Provisions and Contingencies (Profit & Loss)
Figure 11: Provisions and contingencies (Rs. Lakh – Crore)

• Provisions created by SCBs declined by 41.7% y-o-y to Rs.0.4 lakh crore in Q1FY23, the lowest in the last six quarters due to improvement in asset  quality and with banks already holding a  substantial buffer for provisions.
• The banks had created more than the required level of provisioning to manage uncertainties caused by the pandemic, however, with the banks not having fully utilized the same, has led to lower incremental provisions.
• With the banks maintaining provisioning buffers, the Provision Coverage Ratio (PCR) has generally been on an uptrend. The aggregate PCR (calc) has improved by 440 bps (y-o-y) to 73.3% in Q1FY23.

Capital Adequacy (CAR)
Figure 12: Capital Adequacy Ratio under Basel III (%)

All SCBs have maintained CAR greater than the minimum required ratio for Q1FY23. indicating that the banks are adequately capitalized. To support the anticipated credit growth, banks are expected to shore up their liability franchise by raising capital and deposits in FY23. The market has been facing liquidity issues and elevated inflation, hence borrowing costs for the deposits and the cost of raising capital are expected to go up in the coming quarters.

Net Profit and Return on Assets
Figure 13: Trend in net profit (Rs. Lakh, Crore)         Figure 14: Movement of RoA (annualized, %)


• The net profit of SCBs grew by 34.0% y-o-y to Rs.43,358 crore in Q1FY23 due to a substantial decline in provisions. However, a drop of 9.3% in PPOP offset the reduction of lower provisions. In absolute terms, total provision of SCBs dropped by Rs.23,725 crore y-o-y in Q1FY23 whereas net profit rose by Rs.11,007 crore in the same period. The net profit of PVBs rose by 53.0% y-o-y to Rs.28,050 crore in Q1FY23 whereas PSBs reported a rise of 9.2% to Rs.18,338 crore.
• The RoA of SCBs improved by 15 bps y-o-y from 0.77% in Q1FY22 to 0.92% in Q1FY23 whereas PVBs improved by 39 bps to 1.68% in Q1FY23. However, the RoA of PSBs was almost flat increasing by 1 bps at 0.50% in Q1FY23 (y-o-y).

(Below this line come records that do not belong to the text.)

/-! ### Primitives at other widths (95_test_vectors.md sections 2.1 to 2.4) -/

theorem test_add_4 : Bits.add 7#4 1#4 = 8#4 := by decide
theorem test_sra_beyond_width : Bits.sra 0x81#8 9#4 = 0xFF#8 ∧ Bits.shr 0x81#8 8#4 = 0#8 := by decide
theorem test_signExtend : wordOf (BitWord.signExtend 8 ⟨4, 0xA⟩) = some ⟨8, 0xFA⟩ := by decide
theorem test_zeroExtend : wordOf (BitWord.zeroExtend 16 ⟨8, 0x80⟩) = some ⟨16, 0x80⟩ := by decide
theorem test_extendNarrower : faultOf (BitWord.signExtend 8 ⟨12, 0xFFF⟩) = some .extendNarrower := by decide
theorem test_widthMismatch : faultOf (BitWord.add ⟨4, 1⟩ ⟨8, 1⟩) = some .widthMismatch := by decide
theorem test_sliceOutOfRange : faultOf (BitWord.slice ⟨8, 0x81⟩ 8 0) = some .sliceOutOfRange := by decide
theorem test_bitWord_sub : wordOf (BitWord.sub ⟨4, 1⟩ ⟨4, 2⟩) = some ⟨4, 0xF⟩ := by decide
theorem test_bitWord_shift : BitWord.shiftRightArithmetic ⟨8, 0x80⟩ ⟨3, 7⟩ = ⟨8, 0xFF⟩ := by decide
theorem test_slice : wordOf (BitWord.slice ⟨8, 0x81⟩ 7 4) = some ⟨4, 8⟩ := by decide
theorem test_literal : wordOf (BitWord.literal 4 (-8)) = some ⟨4, 8⟩ ∧ wordOf (BitWord.literal 4 15) = some ⟨4, 0xF⟩ := by
  decide
theorem test_literalOutOfRange : refusalOf (BitWord.literal 4 16) = some .literalOutOfRange := by decide
theorem test_zeroWidth : refusalOf (BitWord.literal 0 0) = some .zeroWidth := by decide

/-! ### Canonical words (30_encoding.md R61) -/

theorem test_canonical : canonicalWord 0x407302B3 = true ∧ canonicalWord 0x00208463 = true := by decide
theorem test_not_canonical : canonicalWord 0x022081B3 = false ∧ canonicalWord 0x40431293 = false := by decide

/-! ### Witnesses: each statement's hypotheses are met together -/

/-- A state with a word latched and one input supplied. -/
def latched (w : Word) (p : StepInput) : State := { twoRegs 5 9 with latch := w, inputs := [p] }

theorem witness_AddImmediateResult : 0xFFF30293#32 &&& 0x0000707F#32 = 0x00000013#32 := by decide
theorem witness_AddRegisterResult : 0x822081B3#32 &&& 0x4000707F#32 = 0x00000033#32 := by decide
theorem witness_SubtractResult : 0x407302B3#32 &&& 0x4000707F#32 = 0x40000033#32 := by decide
theorem witness_SetLessThanSignedResult :
    0xFFF32293#32 &&& 0x0000707F#32 = 0x00002013#32 ∧ 0x007322B3#32 &&& 0x0000707F#32 = 0x00002033#32 := by decide
theorem witness_SetLessThanUnsignedResult :
    0xFFF33293#32 &&& 0x0000707F#32 = 0x00003013#32 ∧ 0x007332B3#32 &&& 0x0000707F#32 = 0x00003033#32 := by decide
theorem witness_ExclusiveOrResult :
    0xFFF34293#32 &&& 0x0000707F#32 = 0x00004013#32 ∧ 0x4020C1B3#32 &&& 0x0000707F#32 = 0x00004033#32 := by decide
theorem witness_InclusiveOrResult :
    0x0F036293#32 &&& 0x0000707F#32 = 0x00006013#32 ∧ 0x007362B3#32 &&& 0x0000707F#32 = 0x00006033#32 := by decide
theorem witness_BitwiseAndResult :
    0xFF037293#32 &&& 0x0000707F#32 = 0x00007013#32 ∧ 0x007372B3#32 &&& 0x0000707F#32 = 0x00007033#32 := by decide
theorem witness_ShiftLeftResult :
    0x01F31293#32 &&& 0x0000707F#32 = 0x00001013#32 ∧ 0x007312B3#32 &&& 0x0000707F#32 = 0x00001033#32 := by decide
theorem witness_ShiftRightLogicalResult :
    0x80435293#32 &&& 0x4000707F#32 = 0x00005013#32 ∧ 0x007352B3#32 &&& 0x4000707F#32 = 0x00005033#32 := by decide
theorem witness_ShiftRightArithmeticResult :
    0x42435293#32 &&& 0x4000707F#32 = 0x40005013#32 ∧ 0x407352B3#32 &&& 0x4000707F#32 = 0x40005033#32 := by decide

theorem witness_NonAluWordIsNoOp :
    (0x00208463#32).extractLsb' 0 7 ≠ 0x13#7 ∧ (0x00208463#32).extractLsb' 0 7 ≠ 0x33#7 ∧
    (latched 0x00208463 ⟨0x13, false, true⟩).latch = 0x00208463 ∧
    (currentInput (latched 0x00208463 ⟨0x13, false, true⟩)).en = true := by decide
theorem witness_StepRunsDecodedInstruction :
    (currentInput (latched 0x007302B3 ⟨0x13, false, true⟩)).en = true ∧
    (currentInput (latched 0x007302B3 ⟨0x13, false, true⟩)).rst = false ∧
    decode (latched 0x007302B3 ⟨0x13, false, true⟩).latch = .add 5 6 7 0 ∧
    (stateOf (exec (.add 5 6 7 0) (advanceInput (latched 0x007302B3 ⟨0x13, false, true⟩)))).isSome = true := by decide
theorem witness_ImmediateFamilyFrame :
    (latched 0x00500093 ⟨0x13, false, true⟩).latch.extractLsb' 0 7 = 0x13#7 ∧
    (currentInput (latched 0x00500093 ⟨0x13, false, true⟩)).en = true ∧
    (currentInput (latched 0x00500093 ⟨0x13, false, true⟩)).rst = false ∧
    (currentInput (latched 0x00500093 ⟨0x13, true, true⟩)).rst = true := by decide
theorem witness_RegisterFamilyFrame :
    (latched 0x007302B3 ⟨0x13, false, true⟩).latch.extractLsb' 0 7 = 0x33#7 ∧
    (currentInput (latched 0x007302B3 ⟨0x13, false, true⟩)).en = true ∧
    (currentInput (latched 0x007302B3 ⟨0x13, false, true⟩)).rst = false ∧
    (0x407#12).getLsbD 10 = (0x407302B3#32).getLsbD 30 ∧
    (currentInput (latched 0x007302B3 ⟨0x13, true, true⟩)).rst = true := by decide
theorem witness_SingleWriteEnable :
    writeEnable (decodeControl 0x00500093 true) 0 = true ∧ (decodeControl 0x00500093 true).rdIndex ≠ 0#5 ∧
    writeEnable (decodeControl 0x01F31F93 true) 30 = true := by decide
theorem witness_EnableLowHoldsState :
    (currentInput (row210 false false)).en = false ∧ (currentInput (row210 false false)).rst = false := by decide
theorem witness_EnableLowStepsTransparent :
    ∀ p ∈ [(⟨0x00100093, false, false⟩ : StepInput), ⟨0x13, false, false⟩], p.en = false ∧ p.rst = false := by decide
theorem witness_ResetStepClears : (currentInput (row210 true true)).rst = true := by decide
theorem witness_HeldResetIsOneReset :
    [(⟨0, true, false⟩ : StepInput), ⟨0x00500093, true, true⟩] ≠ [] ∧
    ∀ p ∈ [(⟨0, true, false⟩ : StepInput), ⟨0x00500093, true, true⟩], p.rst = true := by decide
theorem witness_FirstStepAfterResetIsNoOp :
    (currentInput (supply (row210 true true) [resetInput, present 0x00500093])).rst = true ∧
    (stateOf (step (supply (row210 true true) [resetInput, present 0x00500093]))).map (fun t => (currentInput t).rst) =
      some false := by decide
theorem witness_CanonicalDriverRunsEveryWord : 2 ≤ [0x00500093#32, 0x00630333#32].length := by decide
theorem witness_PresentedWordRunsInNextEnabledStep :
    (present 0x00500093).en = true ∧ (present 0x00500093).rst = false ∧
    (∀ l ∈ [(⟨0x00100093, false, false⟩ : StepInput)], l.en = false ∧ l.rst = false) ∧
    (present 0x13).en = true ∧ (present 0x13).rst = false := by decide
theorem witness_RegisterZeroImmutable : (0x00630033#32).extractLsb' 7 5 = 0#5 := by decide
theorem witness_DecodeOfEncode :
    (Instr.sra 31 31 31 0x3F#6).wellFormed = true ∧ (Instr.nopOther 0xFFFFFFFF#32).wellFormed = true := by decide
/-- Clause by clause: mul and add; xor with instr[30] set and plain; srai with instr[25] set and plain; slli with
instr[30] set and plain. -/
theorem witness_UndecodedBitsHaveNoEffect :
    ((0x022081B3#32).extractLsb' 0 7 = 0x33#7 ∧ 0x022081B3#32 &&& 0x41FFFFFF#32 = 0x002081B3#32 &&& 0x41FFFFFF#32) ∧
    ((0x4020C1B3#32).extractLsb' 0 7 = 0x33#7 ∧ (0x4020C1B3#32).extractLsb' 12 3 ≠ 0b000#3 ∧
      (0x4020C1B3#32).extractLsb' 12 3 ≠ 0b101#3 ∧
      0x4020C1B3#32 &&& 0x01FFFFFF#32 = 0x0020C1B3#32 &&& 0x01FFFFFF#32) ∧
    ((0x42435293#32).extractLsb' 0 7 = 0x13#7 ∧ (0x42435293#32).extractLsb' 12 3 = 0b101#3 ∧
      0x42435293#32 &&& 0x41FFFFFF#32 = 0x40435293#32 &&& 0x41FFFFFF#32) ∧
    ((0x40431293#32).extractLsb' 0 7 = 0x13#7 ∧ (0x40431293#32).extractLsb' 12 3 = 0b001#3 ∧
      0x40431293#32 &&& 0x01FFFFFF#32 = 0x00431293#32 &&& 0x01FFFFFF#32) := by decide
theorem witness_AluResultOutputValue :
    isAluWord (row28 0x002081B3).latch = true ∧ isAluWord (row28 0x00208463).latch = false := by decide
theorem witness_AdderRipplesCarry : (31 : Nat) < 32 ∧ carryInto 0xFFFFFFFF#32 1#32 31 = true := by decide
theorem witness_SubtractorRipplesBorrow : (31 : Nat) < 32 ∧ borrowInto 0#32 1#32 31 = true := by decide
theorem witness_GatesAndShiftersBitwise : (7 : Nat) < 8 ∧ Bits.sra 0x81#8 9#4 = 0xFF#8 := by decide
theorem witness_ComparatorRelation : (1 : Nat) ≤ 1 ∧ Bits.lts 1#1 0#1 = 1#1 := by decide
theorem witness_ExtensionKeepsValueOrFaults :
    (⟨12, 0x800⟩ : BitWord).wf = true ∧ 8 < (⟨12, 0x800⟩ : BitWord).width ∧ (⟨12, 0x800⟩ : BitWord).width ≤ 12 := by
  decide
theorem witness_LiteralAndSliceBounds :
    (1 ≤ 4 ∧ (-(2 ^ (4 - 1) : Int) ≤ -8 ∧ (-8 : Int) < 2 ^ 4) ∧ (-(2 ^ (4 - 1) : Int) ≤ 15 ∧ (15 : Int) < 2 ^ 4)) ∧
    (¬(-(2 ^ (4 - 1) : Int) ≤ 16 ∧ (16 : Int) < 2 ^ 4) ∧ ¬(-(2 ^ (4 - 1) : Int) ≤ -9 ∧ (-9 : Int) < 2 ^ 4)) ∧
    (7 < (⟨8, 0x81⟩ : BitWord).width ∧ 7 ≤ 7) ∧ ¬(8 < (⟨8, 0x81⟩ : BitWord).width ∧ 0 ≤ 8) := by decide
theorem witness_WidthMismatchFaults : (⟨4, 1⟩ : BitWord).width ≠ (⟨8, 1⟩ : BitWord).width := by decide
/-- Law by law: two words of width 1, an extension to the same width, an amount one below the width, equal words. -/
theorem witness_PrimitiveLaws :
    ((⟨1, 1⟩ : BitWord).wf = true ∧ (⟨1, 1⟩ : BitWord).width = (⟨1, 1⟩ : BitWord).width ∧
      (⟨1, 1⟩ : BitWord).width ≤ 1) ∧
    ((⟨8, 0x81⟩ : BitWord).wf = true ∧ (⟨4, 7⟩ : BitWord).wf = true ∧
      (⟨4, 7⟩ : BitWord).toNumber < (⟨8, 0x81⟩ : BitWord).width) := by decide

/-- x6 holds 5; the latched word and the supplied ones write x5 and nothing resets. -/
def shelteredExample : State :=
  { twoRegs 5 9 with latch := 0x007302B3, inputs := [present 0x00430293, ⟨0x007302B3, false, false⟩] }

theorem witness_ShelteredRegisterStaysSheltered :
    (readReg shelteredExample 6 = 5 ∧ targets shelteredExample.latch 6 = false ∧
      ∀ p ∈ shelteredExample.inputs, p.rst = false ∧ targets p.instrIn 6 = false) ∧
    shelteredExample.inputs ≠ [] ∧ (stateOf (step shelteredExample)).isSome = true := by decide
theorem witness_CanonicalStreamKept :
    (canonicalWord shelteredExample.latch = true ∧ ∀ p ∈ shelteredExample.inputs, canonicalWord p.instrIn = true) ∧
    shelteredExample.inputs ≠ [] ∧ (stateOf (step shelteredExample)).isSome = true := by decide
theorem witness_AssemblerRanges :
    ((-2048 : Int) ≤ -2048 ∧ (-2048 : Int) ≤ 2047) ∧ ¬((-2048 : Int) ≤ 2048 ∧ (2048 : Int) ≤ 2047) ∧
    ((0 : Int) ≤ 31 ∧ (31 : Int) ≤ 31) ∧ ¬((0 : Int) ≤ 32 ∧ (32 : Int) ≤ 31) := by decide
theorem witness_PseudoInstructionResults :
    ((-2048 : Int) ≤ 2047 ∧ (2047 : Int) ≤ 2047) ∧ ¬((-2048 : Int) ≤ -2049 ∧ (-2049 : Int) ≤ 2047) := by decide
/-- Every register but x0 is a case of the cell rule. -/
theorem witness_RegisterCellUpdate : (31#5 : RegIndex) ≠ 0#5 ∧ (1#5 : RegIndex) ≠ 0#5 := by decide
/-- A second register is left alone. -/
theorem witness_AtMostOneRegisterWritten : (6#5 : RegIndex) ≠ 5#5 := by decide

end Sys2Proof.Tests
end

section

namespace Sys2Proof.Machine

/-! ### The destination of a decoded word -/

theorem destination_decodeImm (w : Word) : destination (decodeImm w) = fRd w := by
  unfold decodeImm
  cases AluOp.ofBits (fFunct3 w) with
  | sr => dsimp only; split <;> rfl
  | _ => rfl

theorem destination_decodeReg (w : Word) : destination (decodeReg w) = fRd w := by
  unfold decodeReg
  cases AluOp.ofBits (fFunct3 w) with
  | add | sr => dsimp only; split <;> rfl
  | _ => rfl

/-- An ALU word commits to its rd field; any other word to x0, which is no cell (45_non_alu.md R190). -/
theorem destination_decode (w : Word) : destination (decode w) = if isAluWord w then fRd w else 0#5 := by
  by_cases himm : fOpcode w = Config.opcodeImm
  · simp [decode_of_opcodeImm himm, destination_decodeImm, isAluWord_eq, himm]
  · by_cases hreg : fOpcode w = Config.opcodeReg
    · simp [decode_of_opcodeReg hreg, destination_decodeReg, isAluWord_eq, hreg]
    · have hnon : isAluWord w = false := by simp [isAluWord_eq, himm, hreg]
      simp [decode_of_nonAlu hnon, hnon, destination]

/-- The commit of a word that does not assert r's write-enable line leaves r as it was
(46_regfile_readmux.md R201, R202). -/
theorem readReg_commit_of_not_targets {w : Word} {r : RegIndex} (h : targets w r = false) (s : State) (x : Word) :
    readReg (writeReg s (destination (decode w)) x) r = readReg s r := by
  rw [readReg_writeReg, destination_decode]
  by_cases ha : isAluWord w
  · have hne : r ≠ fRd w := by
      rintro rfl
      simp [targets, ha] at h
    simp [ha, hne]
  · simp [ha]

/-! ### Sheltered under each operation of a step -/

section Sheltered
variable {r : RegIndex} {v : Word} {s : State}

theorem sheltered_advanceInput (h : Sheltered r v s) (hne : s.inputs ≠ []) : Sheltered r v (advanceInput s) := by
  obtain ⟨hread, hlatch, hinputs⟩ := h
  obtain ⟨p, ps, hps⟩ := List.exists_cons_of_ne_nil hne
  refine ⟨by simpa using hread, by simpa using hlatch, fun q hq => hinputs q ?_⟩
  rw [advanceInput_cons hps] at hq
  exact hps ▸ List.mem_cons_of_mem p hq

theorem sheltered_commit (h : Sheltered r v s) (x : Word) :
    Sheltered r v (writeReg s (destination (decode s.latch)) x) := by
  obtain ⟨hread, hlatch, hinputs⟩ := h
  exact ⟨(readReg_commit_of_not_targets hlatch s x).trans hread, by simpa using hlatch, by simpa using hinputs⟩

theorem sheltered_loadLatch {w : Word} (h : Sheltered r v s) (hw : targets w r = false) :
    Sheltered r v (loadLatch s w) := by
  obtain ⟨hread, _, hinputs⟩ := h
  exact ⟨hread, hw, hinputs⟩

/-- The supplied input a sheltered state is about to consume neither resets nor targets r. -/
theorem currentInput_of_sheltered (h : Sheltered r v s) (hne : s.inputs ≠ []) :
    (currentInput s).rst = false ∧ targets (currentInput s).instrIn r = false := by
  obtain ⟨_, _, hinputs⟩ := h
  obtain ⟨p, ps, hps⟩ := List.exists_cons_of_ne_nil hne
  rw [currentInput_cons hps]
  exact hinputs p (by simp [hps])

end Sheltered

/-- Settles O47: a supplied step either holds or commits and loads the latch, and each of these keeps the invariant. -/
theorem shelteredRegisterStaysSheltered : Obligations.ShelteredRegisterStaysSheltered := by
  intro r v s t hs hne hstep
  obtain ⟨hrst, hword⟩ := currentInput_of_sheltered hs hne
  have hadv := sheltered_advanceInput hs hne
  cases hen : (currentInput s).en with
  | false =>
    obtain rfl : advanceInput s = t := by simpa [step_of_hold hrst hen] using hstep
    exact hadv
  | true =>
    have hcommit := sheltered_commit hadv (resultOf (decode s.latch) s.cells)
    rw [advanceInput_latch] at hcommit
    rw [step_eq_commit ⟨hen, hrst⟩] at hstep
    cases hstep
    exact sheltered_loadLatch hcommit hword

/-! ### What an instruction writes and reads -/

/-- Settles O30: the one register is the instruction's destination. -/
theorem atMostOneRegisterWritten : Obligations.AtMostOneRegisterWritten := by
  intro i s
  obtain ⟨hregs, hframe⟩ := commitsOnly_writeReg (destination i) (resultOf i s.cells) s
  refine ⟨_, destination i, exec_eq_commit i s, fun j hj => ?_, hframe⟩
  rw [hregs, if_neg fun h => hj h.1]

• The banking sector has continued to report improved financial parameters in Q1FY23 and this momentum in credit growth and operational performance is likely to continue in FY23. The credit growth is expected in the double digits for FY23; however, key risks include elevated inflation and further rate hikes.
• RBI has already increased the repo rate three times to control inflation and more hikes are anticipated in FY23. Deposit rates are also expected to rise as the intensity of the competition for deposits would increase due to liquidity deficit, strong credit demand, and widening credit and deposit growth rate.
• Banks that have a higher CASA share and proportion of floating loans are expected to benefit and protect the NIM in the current rising interest scenario. Further, the banks have already witnessed significant treasury losses in Q1FY23, incremental MTM losses are not likely to be as severe in coming quarters thereby assisting profitability.
• The GNPA ratio of SCBs is expected to improve from 5.9% in FY22 to reach around 5.0% in FY23 and pre-AQR levels of approximately 4.3% in FY24. The performance of restructured accounts continues to be monitorable in the current fiscal, especially for the MSME segment.
• Banks have raised substantial capital over the last few years and currently maintain adequate capital.
Consequently, the incremental requirement for capital is likely to be lower and would primarily be undertaken to support credit growth.